# Exercise instructions:
Copy verbatim the block of lines in the entries below whose first line contains "insertRising z l" and whose last line contains "else if teGroup c (k - 12) = 0 then []". Leave out all other lines.

(Stored records)
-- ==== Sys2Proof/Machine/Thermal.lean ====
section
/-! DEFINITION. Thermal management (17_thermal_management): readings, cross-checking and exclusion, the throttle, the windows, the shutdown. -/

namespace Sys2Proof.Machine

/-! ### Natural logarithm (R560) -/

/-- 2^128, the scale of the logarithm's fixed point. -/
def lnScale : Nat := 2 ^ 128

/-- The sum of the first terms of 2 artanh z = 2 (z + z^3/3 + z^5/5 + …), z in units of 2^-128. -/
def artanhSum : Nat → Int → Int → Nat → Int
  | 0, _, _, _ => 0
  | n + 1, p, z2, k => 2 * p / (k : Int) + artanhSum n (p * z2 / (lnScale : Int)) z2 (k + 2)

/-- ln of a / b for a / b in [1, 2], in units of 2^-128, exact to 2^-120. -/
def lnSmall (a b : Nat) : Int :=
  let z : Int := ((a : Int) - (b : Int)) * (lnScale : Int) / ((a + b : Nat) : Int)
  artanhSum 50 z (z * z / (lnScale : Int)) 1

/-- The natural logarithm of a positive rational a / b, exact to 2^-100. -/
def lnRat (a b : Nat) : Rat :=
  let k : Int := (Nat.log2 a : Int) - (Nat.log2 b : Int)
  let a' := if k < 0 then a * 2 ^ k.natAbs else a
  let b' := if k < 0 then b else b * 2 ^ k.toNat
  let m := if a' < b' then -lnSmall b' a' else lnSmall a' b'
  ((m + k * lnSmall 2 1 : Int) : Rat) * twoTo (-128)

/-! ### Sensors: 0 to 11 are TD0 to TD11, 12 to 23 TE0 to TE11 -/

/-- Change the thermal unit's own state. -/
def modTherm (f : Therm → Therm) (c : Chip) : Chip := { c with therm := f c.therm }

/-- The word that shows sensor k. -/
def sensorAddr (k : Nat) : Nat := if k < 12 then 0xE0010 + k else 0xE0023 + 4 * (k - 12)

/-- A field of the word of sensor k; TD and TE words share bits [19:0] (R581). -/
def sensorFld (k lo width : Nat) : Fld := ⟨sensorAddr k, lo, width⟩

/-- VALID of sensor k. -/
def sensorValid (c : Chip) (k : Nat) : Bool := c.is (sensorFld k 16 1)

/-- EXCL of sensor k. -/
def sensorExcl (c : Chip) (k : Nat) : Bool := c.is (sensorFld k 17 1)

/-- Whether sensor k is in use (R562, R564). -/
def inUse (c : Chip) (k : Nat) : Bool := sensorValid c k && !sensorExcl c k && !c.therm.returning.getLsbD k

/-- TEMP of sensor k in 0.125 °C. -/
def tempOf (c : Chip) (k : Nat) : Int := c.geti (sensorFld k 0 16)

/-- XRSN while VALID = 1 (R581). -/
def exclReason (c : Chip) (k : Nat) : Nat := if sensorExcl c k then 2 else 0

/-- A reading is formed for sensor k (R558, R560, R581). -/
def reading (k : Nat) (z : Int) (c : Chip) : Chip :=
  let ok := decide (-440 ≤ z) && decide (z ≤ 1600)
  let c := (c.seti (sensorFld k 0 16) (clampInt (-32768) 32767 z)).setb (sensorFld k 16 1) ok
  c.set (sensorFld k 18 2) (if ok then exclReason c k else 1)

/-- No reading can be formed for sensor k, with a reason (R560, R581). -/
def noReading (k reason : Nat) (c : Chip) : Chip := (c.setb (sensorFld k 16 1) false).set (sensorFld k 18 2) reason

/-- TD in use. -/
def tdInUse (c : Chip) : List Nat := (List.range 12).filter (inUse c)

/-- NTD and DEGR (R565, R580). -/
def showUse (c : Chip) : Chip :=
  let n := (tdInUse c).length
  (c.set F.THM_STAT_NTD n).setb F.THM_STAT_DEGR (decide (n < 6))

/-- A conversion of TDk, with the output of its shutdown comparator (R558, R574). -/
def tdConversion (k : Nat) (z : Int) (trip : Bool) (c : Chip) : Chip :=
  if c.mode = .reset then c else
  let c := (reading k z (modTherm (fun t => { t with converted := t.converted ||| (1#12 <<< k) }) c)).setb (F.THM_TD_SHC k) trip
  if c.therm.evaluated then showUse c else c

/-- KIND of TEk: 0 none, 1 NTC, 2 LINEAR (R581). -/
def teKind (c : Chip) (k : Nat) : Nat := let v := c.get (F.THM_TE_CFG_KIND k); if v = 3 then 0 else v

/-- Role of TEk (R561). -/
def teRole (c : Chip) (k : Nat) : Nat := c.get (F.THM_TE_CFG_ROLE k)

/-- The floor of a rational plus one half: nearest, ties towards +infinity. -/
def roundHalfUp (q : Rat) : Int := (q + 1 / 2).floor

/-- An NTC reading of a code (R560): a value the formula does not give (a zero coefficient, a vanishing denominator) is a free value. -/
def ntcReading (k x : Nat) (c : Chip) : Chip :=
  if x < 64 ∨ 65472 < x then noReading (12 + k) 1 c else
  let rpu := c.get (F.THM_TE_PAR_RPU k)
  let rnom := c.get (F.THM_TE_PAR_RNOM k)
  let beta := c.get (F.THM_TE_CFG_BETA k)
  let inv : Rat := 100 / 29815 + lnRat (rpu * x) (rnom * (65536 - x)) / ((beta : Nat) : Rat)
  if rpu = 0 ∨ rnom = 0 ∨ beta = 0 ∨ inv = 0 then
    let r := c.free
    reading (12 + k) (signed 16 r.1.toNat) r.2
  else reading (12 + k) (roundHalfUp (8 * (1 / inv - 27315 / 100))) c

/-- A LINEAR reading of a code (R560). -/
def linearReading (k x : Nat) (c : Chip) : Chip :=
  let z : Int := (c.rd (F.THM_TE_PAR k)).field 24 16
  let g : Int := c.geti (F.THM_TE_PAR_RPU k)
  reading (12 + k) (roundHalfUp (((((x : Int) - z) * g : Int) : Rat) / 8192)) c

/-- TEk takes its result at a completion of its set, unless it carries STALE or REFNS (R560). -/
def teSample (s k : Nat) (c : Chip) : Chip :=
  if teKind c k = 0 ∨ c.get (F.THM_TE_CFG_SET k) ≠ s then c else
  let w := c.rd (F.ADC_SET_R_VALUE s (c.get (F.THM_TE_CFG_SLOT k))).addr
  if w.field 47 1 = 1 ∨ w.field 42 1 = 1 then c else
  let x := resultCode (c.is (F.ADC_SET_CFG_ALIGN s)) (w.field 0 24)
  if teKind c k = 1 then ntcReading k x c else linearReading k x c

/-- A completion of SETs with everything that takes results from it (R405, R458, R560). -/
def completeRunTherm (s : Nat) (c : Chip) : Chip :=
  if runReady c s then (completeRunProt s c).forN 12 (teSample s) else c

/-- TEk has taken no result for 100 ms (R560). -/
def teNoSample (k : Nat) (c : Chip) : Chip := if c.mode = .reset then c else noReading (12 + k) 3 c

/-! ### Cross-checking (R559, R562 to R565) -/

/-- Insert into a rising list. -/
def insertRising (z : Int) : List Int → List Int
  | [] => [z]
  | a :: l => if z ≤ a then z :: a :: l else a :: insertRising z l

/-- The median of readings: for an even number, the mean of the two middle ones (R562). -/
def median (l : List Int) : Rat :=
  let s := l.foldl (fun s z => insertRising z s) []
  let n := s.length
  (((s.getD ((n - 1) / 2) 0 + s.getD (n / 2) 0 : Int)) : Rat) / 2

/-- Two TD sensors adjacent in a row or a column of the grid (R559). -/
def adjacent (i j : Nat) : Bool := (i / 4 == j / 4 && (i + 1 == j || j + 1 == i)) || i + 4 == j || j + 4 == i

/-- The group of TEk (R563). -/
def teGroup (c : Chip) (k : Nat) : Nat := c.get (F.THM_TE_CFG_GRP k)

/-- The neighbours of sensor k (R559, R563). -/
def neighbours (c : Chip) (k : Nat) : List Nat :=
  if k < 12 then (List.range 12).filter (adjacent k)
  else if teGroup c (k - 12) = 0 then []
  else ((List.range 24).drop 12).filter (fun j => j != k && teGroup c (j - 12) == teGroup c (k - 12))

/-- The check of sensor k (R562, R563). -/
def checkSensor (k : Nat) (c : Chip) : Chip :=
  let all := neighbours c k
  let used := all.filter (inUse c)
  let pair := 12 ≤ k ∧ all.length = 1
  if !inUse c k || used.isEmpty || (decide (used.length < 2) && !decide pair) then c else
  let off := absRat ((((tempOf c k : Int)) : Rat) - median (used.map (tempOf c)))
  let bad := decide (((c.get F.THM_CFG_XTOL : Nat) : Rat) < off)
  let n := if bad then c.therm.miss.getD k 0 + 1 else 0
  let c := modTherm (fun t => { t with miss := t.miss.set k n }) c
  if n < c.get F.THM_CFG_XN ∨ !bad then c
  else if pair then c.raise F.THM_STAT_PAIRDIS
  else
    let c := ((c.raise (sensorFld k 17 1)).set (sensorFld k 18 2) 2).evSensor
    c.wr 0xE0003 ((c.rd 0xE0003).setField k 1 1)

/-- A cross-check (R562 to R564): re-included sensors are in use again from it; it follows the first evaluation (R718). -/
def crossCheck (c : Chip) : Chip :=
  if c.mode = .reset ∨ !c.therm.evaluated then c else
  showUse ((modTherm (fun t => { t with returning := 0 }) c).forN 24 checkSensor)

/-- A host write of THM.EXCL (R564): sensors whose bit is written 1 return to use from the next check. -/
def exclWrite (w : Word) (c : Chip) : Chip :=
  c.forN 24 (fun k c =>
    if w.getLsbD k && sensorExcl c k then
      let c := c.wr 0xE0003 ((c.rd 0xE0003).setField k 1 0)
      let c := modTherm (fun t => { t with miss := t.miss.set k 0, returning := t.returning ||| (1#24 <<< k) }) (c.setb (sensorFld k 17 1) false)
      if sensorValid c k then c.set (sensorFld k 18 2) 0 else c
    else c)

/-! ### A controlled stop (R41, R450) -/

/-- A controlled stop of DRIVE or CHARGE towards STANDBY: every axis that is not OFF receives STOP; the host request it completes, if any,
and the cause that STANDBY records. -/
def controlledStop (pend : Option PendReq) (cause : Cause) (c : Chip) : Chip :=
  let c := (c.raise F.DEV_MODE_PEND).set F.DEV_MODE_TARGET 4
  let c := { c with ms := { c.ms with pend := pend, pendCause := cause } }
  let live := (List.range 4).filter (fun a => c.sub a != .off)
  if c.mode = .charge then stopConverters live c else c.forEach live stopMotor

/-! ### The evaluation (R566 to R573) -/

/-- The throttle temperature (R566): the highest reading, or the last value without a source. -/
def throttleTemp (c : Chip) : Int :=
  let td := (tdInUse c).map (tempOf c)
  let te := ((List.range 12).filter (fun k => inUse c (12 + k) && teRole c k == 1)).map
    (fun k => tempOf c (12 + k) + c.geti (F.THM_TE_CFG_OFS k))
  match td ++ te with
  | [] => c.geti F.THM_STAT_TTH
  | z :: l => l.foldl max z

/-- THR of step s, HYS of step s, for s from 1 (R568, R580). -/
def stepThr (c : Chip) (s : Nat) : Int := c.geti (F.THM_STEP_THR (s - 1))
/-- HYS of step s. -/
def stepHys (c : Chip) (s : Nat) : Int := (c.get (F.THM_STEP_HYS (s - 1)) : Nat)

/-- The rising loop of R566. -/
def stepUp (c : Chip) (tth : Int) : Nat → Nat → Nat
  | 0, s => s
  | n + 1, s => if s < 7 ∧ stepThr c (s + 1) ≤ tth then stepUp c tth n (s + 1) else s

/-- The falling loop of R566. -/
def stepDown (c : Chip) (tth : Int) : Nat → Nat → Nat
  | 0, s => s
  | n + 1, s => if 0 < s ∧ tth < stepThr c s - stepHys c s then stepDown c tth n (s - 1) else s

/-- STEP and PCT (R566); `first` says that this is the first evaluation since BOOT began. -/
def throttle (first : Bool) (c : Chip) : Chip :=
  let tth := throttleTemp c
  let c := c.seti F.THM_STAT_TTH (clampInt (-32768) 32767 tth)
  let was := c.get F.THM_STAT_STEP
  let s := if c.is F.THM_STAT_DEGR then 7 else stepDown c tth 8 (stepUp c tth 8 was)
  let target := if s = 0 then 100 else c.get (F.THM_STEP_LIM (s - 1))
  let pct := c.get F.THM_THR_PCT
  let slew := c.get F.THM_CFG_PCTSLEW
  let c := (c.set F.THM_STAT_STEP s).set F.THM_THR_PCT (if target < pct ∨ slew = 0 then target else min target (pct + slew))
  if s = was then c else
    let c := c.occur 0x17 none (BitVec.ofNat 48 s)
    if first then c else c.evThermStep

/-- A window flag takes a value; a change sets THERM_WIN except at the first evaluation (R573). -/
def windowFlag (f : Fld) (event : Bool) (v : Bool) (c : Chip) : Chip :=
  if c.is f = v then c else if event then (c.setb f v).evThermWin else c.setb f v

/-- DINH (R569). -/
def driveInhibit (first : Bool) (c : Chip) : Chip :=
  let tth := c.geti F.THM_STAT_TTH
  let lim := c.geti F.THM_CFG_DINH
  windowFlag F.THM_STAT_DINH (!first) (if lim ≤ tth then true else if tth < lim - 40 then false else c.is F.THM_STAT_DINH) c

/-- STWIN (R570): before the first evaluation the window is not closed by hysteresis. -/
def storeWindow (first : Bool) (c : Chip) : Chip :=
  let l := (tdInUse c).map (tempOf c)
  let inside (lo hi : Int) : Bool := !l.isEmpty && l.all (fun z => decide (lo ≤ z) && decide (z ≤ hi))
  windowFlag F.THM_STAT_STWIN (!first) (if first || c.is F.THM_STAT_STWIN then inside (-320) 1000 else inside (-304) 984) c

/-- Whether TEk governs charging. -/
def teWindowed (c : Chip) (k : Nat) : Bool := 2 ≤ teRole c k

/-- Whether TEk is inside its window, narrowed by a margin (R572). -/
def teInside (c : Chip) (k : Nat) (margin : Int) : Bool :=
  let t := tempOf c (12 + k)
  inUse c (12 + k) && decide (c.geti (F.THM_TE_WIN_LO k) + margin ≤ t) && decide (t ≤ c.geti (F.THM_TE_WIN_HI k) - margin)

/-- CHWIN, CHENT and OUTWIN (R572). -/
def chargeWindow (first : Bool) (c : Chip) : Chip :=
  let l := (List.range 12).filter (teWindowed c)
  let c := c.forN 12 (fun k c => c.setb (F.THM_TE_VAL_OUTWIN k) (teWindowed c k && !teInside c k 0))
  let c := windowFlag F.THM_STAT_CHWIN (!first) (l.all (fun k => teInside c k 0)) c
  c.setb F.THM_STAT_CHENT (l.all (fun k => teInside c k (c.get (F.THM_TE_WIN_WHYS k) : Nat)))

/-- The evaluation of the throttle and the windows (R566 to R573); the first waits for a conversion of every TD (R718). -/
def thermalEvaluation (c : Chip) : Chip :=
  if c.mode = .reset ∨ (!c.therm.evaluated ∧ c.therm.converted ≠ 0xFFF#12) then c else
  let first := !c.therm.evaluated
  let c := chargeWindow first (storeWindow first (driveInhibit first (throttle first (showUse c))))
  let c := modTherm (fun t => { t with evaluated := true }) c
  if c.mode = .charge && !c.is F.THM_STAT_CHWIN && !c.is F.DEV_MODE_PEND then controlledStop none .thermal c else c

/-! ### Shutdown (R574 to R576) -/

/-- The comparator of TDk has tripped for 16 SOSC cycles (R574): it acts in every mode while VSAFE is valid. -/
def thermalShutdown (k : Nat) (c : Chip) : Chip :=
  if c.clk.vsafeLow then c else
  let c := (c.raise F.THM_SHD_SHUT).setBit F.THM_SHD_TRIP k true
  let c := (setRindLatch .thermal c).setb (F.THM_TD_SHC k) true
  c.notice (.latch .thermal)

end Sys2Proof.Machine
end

--

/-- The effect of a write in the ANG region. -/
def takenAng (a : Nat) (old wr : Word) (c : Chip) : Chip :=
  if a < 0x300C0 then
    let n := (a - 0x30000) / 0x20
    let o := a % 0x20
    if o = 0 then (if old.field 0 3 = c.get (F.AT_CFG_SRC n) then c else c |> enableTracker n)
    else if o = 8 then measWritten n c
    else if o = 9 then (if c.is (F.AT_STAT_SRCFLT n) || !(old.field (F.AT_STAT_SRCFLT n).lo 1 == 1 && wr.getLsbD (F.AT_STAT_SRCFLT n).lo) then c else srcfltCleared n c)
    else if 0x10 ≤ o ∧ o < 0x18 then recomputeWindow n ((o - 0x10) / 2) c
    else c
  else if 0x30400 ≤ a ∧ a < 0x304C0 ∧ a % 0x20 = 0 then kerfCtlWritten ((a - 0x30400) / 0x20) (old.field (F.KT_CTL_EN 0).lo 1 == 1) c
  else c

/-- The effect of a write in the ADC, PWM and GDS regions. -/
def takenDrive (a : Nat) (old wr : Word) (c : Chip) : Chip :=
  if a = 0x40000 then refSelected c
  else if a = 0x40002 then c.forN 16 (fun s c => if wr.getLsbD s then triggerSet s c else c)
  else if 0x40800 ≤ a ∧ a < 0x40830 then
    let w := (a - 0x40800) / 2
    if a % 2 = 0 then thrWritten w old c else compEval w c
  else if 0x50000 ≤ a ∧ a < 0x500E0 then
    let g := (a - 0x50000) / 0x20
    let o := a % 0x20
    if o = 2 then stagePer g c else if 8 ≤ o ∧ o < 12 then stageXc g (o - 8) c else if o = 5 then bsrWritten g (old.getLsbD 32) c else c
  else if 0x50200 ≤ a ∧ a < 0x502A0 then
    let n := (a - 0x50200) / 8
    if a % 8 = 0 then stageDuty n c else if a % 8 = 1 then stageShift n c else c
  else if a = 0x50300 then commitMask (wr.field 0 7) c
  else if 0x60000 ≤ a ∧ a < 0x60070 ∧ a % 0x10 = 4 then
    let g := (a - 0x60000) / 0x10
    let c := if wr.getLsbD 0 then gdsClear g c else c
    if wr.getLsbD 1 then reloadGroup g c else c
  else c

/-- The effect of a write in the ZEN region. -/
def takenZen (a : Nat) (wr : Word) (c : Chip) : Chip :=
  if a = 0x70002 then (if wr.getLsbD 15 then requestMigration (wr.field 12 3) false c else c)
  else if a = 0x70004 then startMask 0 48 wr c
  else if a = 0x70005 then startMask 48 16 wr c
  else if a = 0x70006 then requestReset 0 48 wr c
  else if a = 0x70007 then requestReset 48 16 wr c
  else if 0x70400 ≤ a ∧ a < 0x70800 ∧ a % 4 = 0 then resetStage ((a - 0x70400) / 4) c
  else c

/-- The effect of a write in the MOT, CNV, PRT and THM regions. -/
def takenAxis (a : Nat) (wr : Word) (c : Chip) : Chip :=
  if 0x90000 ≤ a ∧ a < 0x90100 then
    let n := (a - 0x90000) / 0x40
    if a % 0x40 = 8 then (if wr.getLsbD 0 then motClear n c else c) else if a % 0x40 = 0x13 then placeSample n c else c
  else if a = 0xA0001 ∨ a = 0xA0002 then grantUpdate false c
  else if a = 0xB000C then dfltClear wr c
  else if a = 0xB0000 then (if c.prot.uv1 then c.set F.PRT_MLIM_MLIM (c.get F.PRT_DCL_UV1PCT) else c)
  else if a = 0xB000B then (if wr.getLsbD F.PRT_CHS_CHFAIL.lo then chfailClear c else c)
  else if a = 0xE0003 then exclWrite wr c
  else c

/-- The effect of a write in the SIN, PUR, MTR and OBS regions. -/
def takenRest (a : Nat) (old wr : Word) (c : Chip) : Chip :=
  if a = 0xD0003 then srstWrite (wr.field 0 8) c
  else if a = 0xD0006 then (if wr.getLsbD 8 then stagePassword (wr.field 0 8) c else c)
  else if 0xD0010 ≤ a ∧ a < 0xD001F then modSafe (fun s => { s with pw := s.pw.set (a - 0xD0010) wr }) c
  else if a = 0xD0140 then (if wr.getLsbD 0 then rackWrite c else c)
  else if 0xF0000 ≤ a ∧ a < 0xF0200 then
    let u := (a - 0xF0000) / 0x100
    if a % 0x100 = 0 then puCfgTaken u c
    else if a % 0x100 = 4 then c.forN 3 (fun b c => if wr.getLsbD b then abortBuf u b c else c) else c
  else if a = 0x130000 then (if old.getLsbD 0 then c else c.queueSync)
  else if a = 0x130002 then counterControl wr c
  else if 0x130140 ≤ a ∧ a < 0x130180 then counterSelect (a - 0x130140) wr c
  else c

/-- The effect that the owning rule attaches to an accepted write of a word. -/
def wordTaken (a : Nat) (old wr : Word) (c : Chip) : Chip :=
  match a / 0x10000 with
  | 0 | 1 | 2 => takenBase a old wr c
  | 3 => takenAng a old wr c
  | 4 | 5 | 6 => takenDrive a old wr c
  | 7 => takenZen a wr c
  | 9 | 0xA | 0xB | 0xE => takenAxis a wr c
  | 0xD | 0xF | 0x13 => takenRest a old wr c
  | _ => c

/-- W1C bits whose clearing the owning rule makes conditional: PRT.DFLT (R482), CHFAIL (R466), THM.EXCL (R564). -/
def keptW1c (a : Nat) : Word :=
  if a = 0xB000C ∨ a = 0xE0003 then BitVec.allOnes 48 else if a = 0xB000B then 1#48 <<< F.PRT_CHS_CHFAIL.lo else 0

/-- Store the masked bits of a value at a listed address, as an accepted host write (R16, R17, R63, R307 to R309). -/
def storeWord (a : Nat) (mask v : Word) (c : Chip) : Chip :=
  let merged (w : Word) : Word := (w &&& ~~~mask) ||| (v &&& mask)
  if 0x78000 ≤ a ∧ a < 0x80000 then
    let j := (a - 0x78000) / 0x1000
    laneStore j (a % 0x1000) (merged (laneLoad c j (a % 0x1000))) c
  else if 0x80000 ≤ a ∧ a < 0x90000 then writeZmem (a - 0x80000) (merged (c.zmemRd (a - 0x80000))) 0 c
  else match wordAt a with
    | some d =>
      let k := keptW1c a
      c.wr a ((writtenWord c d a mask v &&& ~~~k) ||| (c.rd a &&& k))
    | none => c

* * *

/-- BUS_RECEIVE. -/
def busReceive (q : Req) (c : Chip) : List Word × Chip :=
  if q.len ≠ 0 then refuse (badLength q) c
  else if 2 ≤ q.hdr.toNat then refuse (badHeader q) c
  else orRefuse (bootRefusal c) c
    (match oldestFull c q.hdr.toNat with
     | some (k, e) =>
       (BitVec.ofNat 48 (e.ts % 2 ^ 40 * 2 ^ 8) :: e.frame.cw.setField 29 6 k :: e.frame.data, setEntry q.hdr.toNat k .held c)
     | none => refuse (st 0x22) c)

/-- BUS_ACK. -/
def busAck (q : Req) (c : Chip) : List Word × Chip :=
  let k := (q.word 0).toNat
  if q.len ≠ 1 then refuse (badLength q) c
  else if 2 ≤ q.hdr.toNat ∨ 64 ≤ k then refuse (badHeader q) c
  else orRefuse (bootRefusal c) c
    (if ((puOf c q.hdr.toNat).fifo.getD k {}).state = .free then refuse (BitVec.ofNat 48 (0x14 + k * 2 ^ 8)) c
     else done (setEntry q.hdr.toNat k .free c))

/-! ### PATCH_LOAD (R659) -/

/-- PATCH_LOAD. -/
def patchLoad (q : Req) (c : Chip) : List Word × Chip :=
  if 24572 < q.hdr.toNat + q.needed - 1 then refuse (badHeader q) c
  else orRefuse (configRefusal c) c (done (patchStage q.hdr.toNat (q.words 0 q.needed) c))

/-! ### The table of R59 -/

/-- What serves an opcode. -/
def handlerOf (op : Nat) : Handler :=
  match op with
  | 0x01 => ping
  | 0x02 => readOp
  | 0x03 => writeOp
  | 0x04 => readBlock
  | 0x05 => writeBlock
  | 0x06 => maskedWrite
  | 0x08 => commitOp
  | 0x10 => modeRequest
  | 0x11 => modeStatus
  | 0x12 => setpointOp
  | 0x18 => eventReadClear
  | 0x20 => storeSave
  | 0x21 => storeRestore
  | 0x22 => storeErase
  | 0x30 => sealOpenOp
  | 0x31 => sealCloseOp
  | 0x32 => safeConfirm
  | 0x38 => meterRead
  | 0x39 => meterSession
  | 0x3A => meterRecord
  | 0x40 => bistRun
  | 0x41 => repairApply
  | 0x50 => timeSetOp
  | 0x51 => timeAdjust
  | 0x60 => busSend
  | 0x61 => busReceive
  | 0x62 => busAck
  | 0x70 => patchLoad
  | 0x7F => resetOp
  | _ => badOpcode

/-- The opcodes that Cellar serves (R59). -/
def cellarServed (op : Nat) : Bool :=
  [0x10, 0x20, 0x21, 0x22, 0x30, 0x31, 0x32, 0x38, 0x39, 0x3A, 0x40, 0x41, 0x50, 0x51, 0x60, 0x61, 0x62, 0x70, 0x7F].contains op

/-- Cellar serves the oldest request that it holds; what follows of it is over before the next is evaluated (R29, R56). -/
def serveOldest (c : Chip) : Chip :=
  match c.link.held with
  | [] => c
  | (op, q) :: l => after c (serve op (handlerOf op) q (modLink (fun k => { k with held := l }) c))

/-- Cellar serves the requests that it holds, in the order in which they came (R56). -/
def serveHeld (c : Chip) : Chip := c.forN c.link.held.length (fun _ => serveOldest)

# Output of the exercise:
  | a :: l => if z ≤ a then z :: a :: l else a :: insertRising z l

/-- The median of readings: for an even number, the mean of the two middle ones (R562). -/
def median (l : List Int) : Rat :=
  let s := l.foldl (fun s z => insertRising z s) []
  let n := s.length
  (((s.getD ((n - 1) / 2) 0 + s.getD (n / 2) 0 : Int)) : Rat) / 2

/-- Two TD sensors adjacent in a row or a column of the grid (R559). -/
def adjacent (i j : Nat) : Bool := (i / 4 == j / 4 && (i + 1 == j || j + 1 == i)) || i + 4 == j || j + 4 == i

/-- The group of TEk (R563). -/
def teGroup (c : Chip) (k : Nat) : Nat := c.get (F.THM_TE_CFG_GRP k)

/-- The neighbours of sensor k (R559, R563). -/
def neighbours (c : Chip) (k : Nat) : List Nat :=
  if k < 12 then (List.range 12).filter (adjacent k)
  else if teGroup c (k - 12) = 0 then []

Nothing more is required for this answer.